MTV has told the labels that if they do not sign by 31st March, their videos may be withdrawn from MTV's programming.
In an open letter signed by hundreds of labels and delivered to MTV, the European independent sector has squarely rejected MTV's approaches to obtain videos of their artists at a rate far less than their economic and cultural value and less than half the previous rate.
Since the previous deal, MTV has started broadcasting on new channels - MTV Base, MTV Dance, MTV Hits/MTV Extra, VH1 Classic and VH2 - as well as having bought Dutch music channel TMF (The Music Factory) which itself used to have a separate deal with VPL for use of independent-signed repertoire.
All this adds up to more programming for less money, at a time when parent company Viacom's figures show that MTV enjoyed double-digit growth in advertising revenues. MTV was also clearly hoping this deal would secure more rights to use repertoire as multimedia content, but have since backed down.
MTV argues that it helps labels to promote their repertoire by playing their videos. While the promotional benefits of TV plays may be valuable, some would argue that music channels have reached saturation point. This is now impacting negatively on sales, particularly in the singles market.
MTV claim that it was paying independents more than twice as much for rights for European broadcast than it pays major labels - who have global deals. However MTV has repeatedly rejected calls from the independents for a worldwide deal on the same terms as the majors.
The independent labels firmly believe that MTV has pursued a divide and rule tactic in these negotiations.
The independents are firm on the need for collective licensing as an efficient one-stop-shop for new and existing licensees of their rights.
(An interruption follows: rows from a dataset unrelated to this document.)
/-- Act or Limit adds steps, up to 15: of those called for since a time the largest, never their sum (R338). -/
def addPause (s : State) (site step what from_ : Nat) : State :=
  let t := thermAt s site
  let had := match t.bumped with | some (a, n) => if from_ ≤ a then n else 0 | none => 0
  let p := min 15 (t.p + (step - had))
  let t' := setPause s t p
  let s := bump (setTherm s site { t' with bumped := some (s.ticks, max step had) }) Obj.thermSteps (p - t.p)
  if p = t.p then s else thermEvent s site what p

/-- A stuck or failed domain of a base tile's dies, each with the outcome of R324 (R341). -/
def tileDomains (b : Nat) : List Nat :=
  (List.range 92).filter (fun d => decide (siteTile (domSite d) = b))

/-- The outcome of a trip at once (R341 Table 2); fences and switch-ins follow from the message. A barista that trips, or whose
oscillator does, falls silent until the next start-up. -/
def tripOutcome (s : State) (site : Nat) : State :=
  match siteKind site with
  | some (.ps, n) => doStageFail s n
  | some (.bt, b) => (tileDomains b).foldl (fun s d => if domAt s d = .off then s else domLost s d .off) s
  | some (.ba, n) => silence s n 8
  | some (.os, n) => silence s n 8
  | _ => match siteDomain site with | some d => domLost s d .off | none => s

/-- A trip is final until the next start-up: its outcome, counted and reported. -/
def tripDie (s : State) (site : Nat) : State :=
  let t := thermAt s site
  if t.sensor = 4 then s
  else
    let s := bump (setTherm s site { t with sensor := 4, act := false, limit := false }) Obj.thermTrips
    raise (tripOutcome s site) (siteTile site) 0x09 0x49 5 false site

/-- Dies that take no pauses, stand on a base tile and have a broken sensor: their trip rests on the tile's diode (R342). -/
def blindDies (s : State) (bt : Nat) : List Nat :=
  (List.range 100).filter (fun x => decide (siteTile x = bt) && !pauses x && (thermAt s x).sensor != 0 && (thermAt s x).sensor != 4)

/-- A trip; a base tile's also trips its dies that are blind. -/
def doTrip (s : State) (site : Nat) : State :=
  let blind := match siteKind site with | some (.bt, _) => blindDies s site | _ => []
  blind.foldl tripDie (tripDie s site)

/-- Samples in a duration of microseconds (R336). -/
def samplesIn (us : Nat) : Nat := cdiv us 50

/-- A thermal cycle: a rise of the die value of at least 40 degrees followed by a fall of 40 degrees (R400). -/
def thermalCycle (s : State) (site : Nat) (v : Int) : State :=
  let t := thermAt s site
  let low := match t.low with | some l => min l v | none => v
  match t.peak with
  | none =>
    if v ≥ low + 400 then setTherm s site { t with low := some low, peak := some v } else setTherm s site { t with low := some low }
  | some p =>
    let p := max p v
    if v ≤ p - 400 then
      { setTherm s site { t with low := some v, peak := none } with wear := tset (fun _ => 0) s.wear (1000 + site) (tget (fun _ => 0) s.wear (1000 + site) + 1) }
    else setTherm s site { t with peak := some p }

/-- Checks of one sample against Table 1. -/
def checkSample (s : State) (site : Nat) (v : Int) (rate : Option Int) : State :=
  let t := thermAt s site
  let atLeast := fun (obj : Nat) => match rate with | some r => decide (r ≥ (dval s obj : Int)) | none => false
  let warnN := if atLeast Obj.thermWarnRate then t.warnN + 1 else 0
  let actN := if atLeast Obj.thermActRate then t.actN + 1 else 0
  let act := decide (actN ≥ samplesIn (dval s Obj.thermActTime))
  let limit := decide (v ≥ 1000)
  let warn := decide (warnN ≥ samplesIn (dval s Obj.thermWarnTime)) &&
    (match t.warnAt with | some w => decide (s.ticks ≥ w + 100000000) | none => true)
  let tripN := if v ≥ 1100 then t.tripN + 1 else 0
  let s := setTherm s site { t with warnN := warnN, actN := actN, act := act, limit := limit, tripN := tripN,
                                    warnAt := if warn then some s.ticks else t.warnAt }
  let s := if warn then thermEvent (bump s Obj.thermWarnings) site 0 t.p else s
  let s := if act && !t.act then bump s Obj.thermActs else s
  let s := if pauses site then
      (if act && !t.act then addPause s site 4 1 s.ticks else if limit && !t.limit then addPause s site 1 2 s.ticks else s) else s
  if tripN ≥ 2 then doTrip s site else s

/-- Is a conversion usable (R342)? -/
def sampleOk (v : Option Int) : Bool := match v with | some x => decide (-400 ≤ x ∧ x ≤ 1500) | none => false

/-- The watches for an unresponsive sensor at one sample (R342): a rail power that differs by a quarter of the domain's peak from the power
at the last such change starts one, and a reading that moves by 1 degree within 10 s of it ends it. -/
def watchPower (s : State) (site : Nat) (t : Therm) (power : Nat) : Therm :=
  let old := t.power.getD power
  let quarter : Bool := match siteDomain site with
    | some d => decide (domPeak d ≤ 4 * (power - old) ∨ domPeak d ≤ 4 * (old - power)) | none => false
  let r := t.reading.getD 0
  let steps := t.steps.filter (fun x => decide (x.1 + 10000000000 ≤ s.ticks ∨ (r - x.2).natAbs < 10))
  if quarter then { t with power := some power, steps := steps ++ [(s.ticks, r)] } else { t with power := some old, steps := steps }

/-- A sample is due: one every 50 microseconds (R335). -/
def sampleDue (s : State) (site : Nat) : Bool :=
  match (thermAt s site).sampledAt with | some a => decide (s.ticks ≥ a + 50000) | none => true

/-- A die's diode is converted (R335); a tripped die's readings go on, and decide nothing (R341). `power` is the die's power at its rails; `pc` is that of CDn, for cache die
KDn (R343). -/
def doSample (s : State) (site : Nat) (v : Option Int) (power : Nat) (pc : Int) : State :=
  let t := thermAt s site
  let ok := sampleOk v
  let n := site - 24
  let isKd := match siteKind site with | some (.kd, _) => true | _ => false
  let t := { t with
    reading := if ok then v else t.reading
    bad := if ok then 0 else t.bad + 1
    still := if ok && v == t.reading && dieOn s site then t.still else if ok then some s.ticks else none
    pk := if isKd then filtered n t.pk power else t.pk
    pc := if isKd then filtered n t.pc pc else t.pc
    sampledAt := some s.ticks }
  let t := watchPower s site t power
  let s := setTherm s site t
  let est := if isKd then some (kdEstimate s n t.pk t.pc) else none
  let val := dieValue site t (if ok then v else none) est
  match val with
  | none => setTherm s site { t with value := if t.sensor = 0 ∨ t.sensor = 4 then t.value else none, estimate := est, warnN := 0, actN := 0, tripN := 0,
                                     hist := (t.hist.headD 0 :: t.hist).take (if t.hist.isEmpty then 0 else 20) }
  | some x =>
    let rate := (t.hist[19]?).map (fun old => (x - old) * 10)
    let s := setTherm s site { t with value := some x, estimate := est, rate := rate, high := some (max (t.high.getD x) x),
                                      hist := (x :: t.hist).take 20 }
    if t.sensor = 4 then s else checkSample (thermalCycle s site x) site x rate

def execSensorSample (site : Fin 100) (v : Option (BitVec 16)) (power pc : BitVec 32) (s : State) :
    Host.Outcome State Fault Refusal :=
  .next (if sampleDue s site.val then doSample s site.val (v.map (fun x => sint 16 x.toNat)) power.toNat pc.toNat else s)

/-- A 1 ms review of a die whose count is not 0 (R338). -/
def doThermalReview (s : State) (site : Nat) : State :=
  let t := thermAt s site
  match t.reviewFrom with
  | none => s
  | some r =>
    if s.ticks < r + (t.reviews + 1) * 1000000 then s
    else
      let s := setTherm s site { t with reviews := t.reviews + 1 }
      if (t.act || t.limit) && decide (t.p < 15) then addPause s site 1 3 (r + (t.reviews + 1) * 1000000) else s

def execThermalReview (site : Fin 100) (s : State) : Host.Outcome State Fault Refusal := .next (doThermalReview s site.val)

/-- A 10 ms review: a cool die's count falls by 1. -/
def doThermalRelease (s : State) (site : Nat) : State :=
  let t := thermAt s site
  match t.reviewFrom with
  | none => s
  | some r =>
    if s.ticks < r + (t.releases + 1) * 10000000 then s
    else
      let t := { t with releases := t.releases + 1 }
      let s := setTherm s site t
      let slow := match t.rate with | some x => decide (x < (dval s Obj.thermWarnRate : Int)) | none => true
      let cool := match t.value with | some v => decide (v < 970) | none => false
      let p := max (t.p - 1) (pauseFloor s site t)
      if !t.act && !t.limit && slow && cool && decide (p ≠ t.p) then
        thermEvent (setTherm s site (setPause s t p)) site 3 p
      else s

def execThermalRelease (site : Fin 100) (s : State) : Host.Outcome State Fault Refusal := .next (doThermalRelease s site.val)

/-- The DRAM dies of a stack are read every 1 ms (R340). -/
def dramDue (s : State) (m : Nat) : Bool :=
  match (thermAt s (siteMD m)).dramAt with | some a => decide (s.ticks ≥ a + 1000000) | none => true

/-- The readouts of a stack's DRAM dies (R190, R340, R341). -/
def doDramTemp (s : State) (m : Nat) (ts : List Int) : State :=
  match ts with
  | [] => s
  | x :: rest =>
    let hot := rest.foldl max x
    let s := updStack s m (fun st => { st with
      window16 := decide (hot > 850)
      temps := (List.range ts.length).foldl (fun t i => tset (fun _ => 0) t i (BitVec.ofInt 16 (ts.getD i 0))) st.temps })
    let s := setTherm s (siteMD m) { thermAt s (siteMD m) with dram := some hot, dramAt := some s.ticks }
    if hot ≥ 1050 then doTrip s (siteMD m) else s

def execDramTempRead (md : Fin 24) (ts : List (BitVec 16)) (s : State) : Host.Outcome State Fault Refusal :=
  .next (if dramDue s md.val then doDramTemp s md.val (ts.map (fun x => sint 16 x.toNat)) else s)

/-- SENSOR_BROKEN in full: the die is treated as too hot until start-up (R342). -/
def breakSensor (s : State) (site state : Nat) : State :=
  let t := thermAt s site
  let t := { t with sensor := state, value := if 24 ≤ site ∧ site < 40 then t.value else none, act := false, limit := false, minuteAt := some s.ticks }
  let s := setTherm s site (if pauses site then setPause s t 15 else t)
  let s := bump s Obj.sensorsBroken
  let s := raise s (siteTile site) 0x09 0x4A 4 false (site + state * 128)
  if pauses site then s else thermEvent s site 5 0

/-- A sensor is found out of range, stuck or unresponsive; of a die that takes no pauses the message comes again once per
minute. -/
def doSensorBroken (s : State) (site how : Nat) : State :=
  let t := thermAt s site
  if t.sensor = 4 then s
  else if t.sensor ≠ 0 then
    (match t.minuteAt with
     | some m => if !pauses site ∧ s.ticks ≥ m + 60000000000 then thermEvent (setTherm s site { t with minuteAt := some s.ticks }) site 5 0 else s
     | none => s)
  else
    let met := match how with
      | 0 => decide (t.bad ≥ 3)
      | 1 => dieOn s site && (match t.still with | some a => decide (s.ticks ≥ a + 10000000000) | none => false)
      | _ => t.steps.any (fun x => decide (s.ticks ≥ x.1 + 10000000000))
    if met then breakSensor s site (how + 1) else s

def execSensorBroken (site : Fin 100) (how : Fin 3) (s : State) : Host.Outcome State Fault Refusal := .next (doSensorBroken s site.val how.val)

/-- The coolant is read every 100 ms (R344). -/
def coolantDue (s : State) : Bool := match s.coolant.readAt with | some a => decide (s.ticks ≥ a + 100000000) | none => true

/-- The coolant sensors are read (R344, R345). -/
def doCoolant (s : State) (inlet outlet : Int) (flow : Nat) : State :=
  let c := s.coolant
  let ok := since s c.okSince (decide (flow ≥ 400))
  let calm := match ok with | some t => decide (s.ticks ≥ t + 10000000000) | none => false
  let c := { c with readAt := some s.ticks, inlet := inlet, outlet := outlet, flow := flow, lowSince := since s c.lowSince (decide (flow < 200)),
                    okSince := ok, hold := c.hold && !calm }
  let s := { s with coolant := c }
  let out := decide (inlet > 450) || decide (inlet < 150) || decide (flow < 400)
  let due := match c.saidAt with | some t => decide (s.ticks ≥ t + 1000000000) | none => true
  if out && due then
    raise { s with coolant := { c with saidAt := some s.ticks } } (siteTile (activeSite s)) 0x09 0x48 1 false (4 * 128)
  else s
This is becoming increasingly important as services seek to license music both for broadcast, mobiles and the proliferating Internet market.
Value of Music
The recording industry has for too long chased the Holy Grail of promotion, which has resulted in a lowering of the perception and realised value of music.
News stands are littered with free CD covermounts in an attempt to boost newspaper and magazine circulations, while a recent report* highlighted 60% of labels saw no increase in CD sales from covermounts, and 35% saw sales increases of 5% or less. (*Helen Doyle, University of Westminster/Frukt)
It was quoted, meanwhile, in Billboard Magazine (22/11/03) that 2003s MTV Europe awards in Edinburgh, which MTV believes were watched by a billion people, produced no significant uplift in sales for any of the artists involved.
The European independent record sector collectively accounts for 21% of the European music market and 7% of the world music market, worth $2.5 bn in 2002 (IFPI).